Одна из самых загадочных и трагических судеб нашего кино выпала на долю режиссера Александра Аскольдова, автора «Комиссара», снятого в 1967 году и после двадцати лет борьбы и многочисленных попыток физического уничтожения ленты вышедшего на экраны.

Последнее время режиссер занимается преподавательской деятельностью в европейских творческих университетах. Перед вами его рассказ о фильме, жизни, вере и долге...


Булгаков

Я кинорежиссер, но по первой профессии филолог, окончил Московский университет. Так случилось, что, ещё будучи студентом, пришел в булгаковский дом. Булгакова уже не было, там одиноко жила его вдова Елена Сергеевна, это было в 1954 году. Вместе с Еленой Сергеевной работали над архивом Булгакова, который позже был пущен с молотка. Это были незабываемые годы, годы надежд, лучшие годы в моей жизни.

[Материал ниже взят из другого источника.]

/-- No instruction changes a byte of memory but `FX33` in `I .. I+2` and `FX55` in `I .. I+X`
(20_memory.md R53, R56). -/
def Obligations.OnlyTransfersWriteMemory : Prop :=
  ∀ (i : Instr) (s t : State) (a : Nat), exec i s = .next t → t.readByte a ≠ s.readByte a →
    (∃ x, i = .ldBVx x ∧ s.i.toNat ≤ a ∧ a < s.i.toNat + 3) ∨
    (∃ x : Reg, i = .ldMemVx x ∧ s.i.toNat ≤ a ∧ a < s.i.toNat + (x.val + 1))

/-- `VF` changes only as the flag of the instructions of 10_state.md R22, or as the register that an
instruction's encoding names (the last two lines). -/
def Obligations.OnlyListedInstructionsWriteVF : Prop :=
  ∀ (i : Instr) (s t : State), exec i s = .next t → t.readV VF ≠ s.readV VF →
    (s.quirks = .chip8 ∧ ∃ x y, i = .or x y ∨ i = .and x y ∨ i = .xor x y) ∨
    (∃ x y, i = .addReg x y ∨ i = .sub x y ∨ i = .subn x y ∨ i = .shr x y ∨ i = .shl x y) ∨
    (∃ x y n, i = .drw x y n) ∨
    (∃ y, i = .ldReg VF y ∨ i = .or VF y ∨ i = .and VF y ∨ i = .xor VF y) ∨
    (∃ nn, i = .ldImm VF nn ∨ i = .addImm VF nn ∨ i = .rnd VF nn) ∨
    i = .ldVxDt VF ∨ i = .ldVxK VF ∨ i = .ldVxMem VF

/-- The call stack is reached by `2NNN` and `00EE` alone: no other instruction changes it, and whatever it
holds, every other instruction does the same to all the rest, so none reads it (10_state.md R26). The keypad
latches are changed by `FX0A` alone (10_state.md R31, the spec's own decision D15). -/
def Obligations.OnlyTheirInstructionsReachStackAndKeys : Prop :=
  (∀ (i : Instr) (s t : State), exec i s = .next t →
    ((t.sp = s.sp ∧ t.stack = s.stack) ∨ i = .ret ∨ ∃ nnn, i = .call nnn) ∧
    ((∀ k, t.readKey k = s.readKey k) ∨ ∃ x, i = .ldVxK x)) ∧
  (∀ (i : Instr) (s t : State) (l : List Word) (n : Nat), i ≠ .ret → (∀ nnn, i ≠ .call nnn) →
    exec i s = .next t → exec i { s with stack := l, sp := n } = .next { t with stack := l, sp := n })

/-- Without a fault, only the jumps, the call, the return, the skips and the key wait move `PC` from the
next instruction (40_flow.md R109, 44_keys_timers.md R194). -/
def Obligations.OnlyControlInstructionsRedirectPc : Prop :=
  ∀ (i : Instr) (s t : State), exec i s = .next t → t.fault = none → t.pc ≠ s.pc →
    i = .ret ∨ (∃ nnn, i = .jp nnn ∨ i = .call nnn ∨ i = .jpV0 nnn) ∨
    (∃ x nn, i = .seImm x nn ∨ i = .sneImm x nn) ∨ (∃ x y, i = .seReg x y ∨ i = .sneReg x y) ∨
    (∃ x, i = .skp x ∨ i = .sknp x ∨ i = .ldVxK x)
end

Я обивал редакции, пытаясь пробить что-то из наследия Булгакова в печать. Написал о нем большую статью для «Литературной газеты». Статью хвалили, но не публиковали, она ходила из рук в руки. Как-то к нам приезжает фельдъегерь и вручает письмо от Константина Федина, председателя Союза писателей, - статья каким-то образом дошла и до него. Он писал о значении Булгакова, писал, что полностью поддерживает статью, а в конце была приписка: «Но ни мое, ни чье либо вмешательство судьбу наследия Булгакова изменить не может, как Вы понимаете, время для настоящей литературы еще не пришло». В моем архиве это письмо Федина подшито к его же статье, опубликованной на следующий день в «Правде». Статья называлась «Светлое время советского искусства».


Кино

Сначала работал литературным и театральным критиком. Как театровед объездил многие города России. Тогда на периферии были замечательные театры. Потом судьба забросила меня на административную работу. Я стал своеобразным администратором - занимался кинематографической редактурой. Это было время крупных режиссеров, значительных фильмов. И борьбы вокруг них. Очень непростой оказалась судьба картины Марлена Хуциева «Застава Ильича», которая потом вышла в прокат под названием «Мне двадцать лет». Я возил картину на дачу к Хрущеву и был среди тех, кто горячо выступил в ее защиту... Так шла моя жизнь. Потом пришло ясное понимание, что нужно менять судьбу. Годы «оттепели» сменились «заморозками». Честно работать стало невозможно. К тому же административная карьера мне вообще была глубоко противопоказана, и отправился я сдавать экзамены на Высшие курсы кинорежиссеров. Очень занятно, до этого я «редактировал» Герасимова, Пырьева, Ромма, а тут оказался перед ними в роли студента. Сначала я не собирался снимать «Комиссара». Написал сценарий фильма, в котором должны были играть Черкасов и Чирков. История людей 30-х годов, которые поехали на Дальний Восток. История о крахе их иллюзий. Но вдруг я почему-то вспомнил рассказ Гроссмана «В городе Бердичеве» - и мгновенно представил себе будущую картину! Может, это миф или аберрация памяти, но сейчас мне это именно так представляется.


Гроссман

На мой взгляд, Гроссман - один из самых удивительных писателей. Люблю у него буквально все. Рассказы 30-х годов, в которых чувствуется невысказанная трагедия эпохи. Роман «За правое дело», который многие отринули как произведение догматического, социалистического реализма, и, естественно, очень высоко оцениваю его последний великий роман. Говорили: да, это Гроссман, но это и не Гроссман. Фильм - абсолютно самостоятельное произведение, по сути я только оттолкнулся от Гроссмана. Вдохновился им. В картину вошел личный опыт, мое понимание эпохи. Набросав план картины, я пришел к вдове Гроссмана, через три недели после его кончины. В доме было пусто, холодно, сумеречно... Согласие было получено.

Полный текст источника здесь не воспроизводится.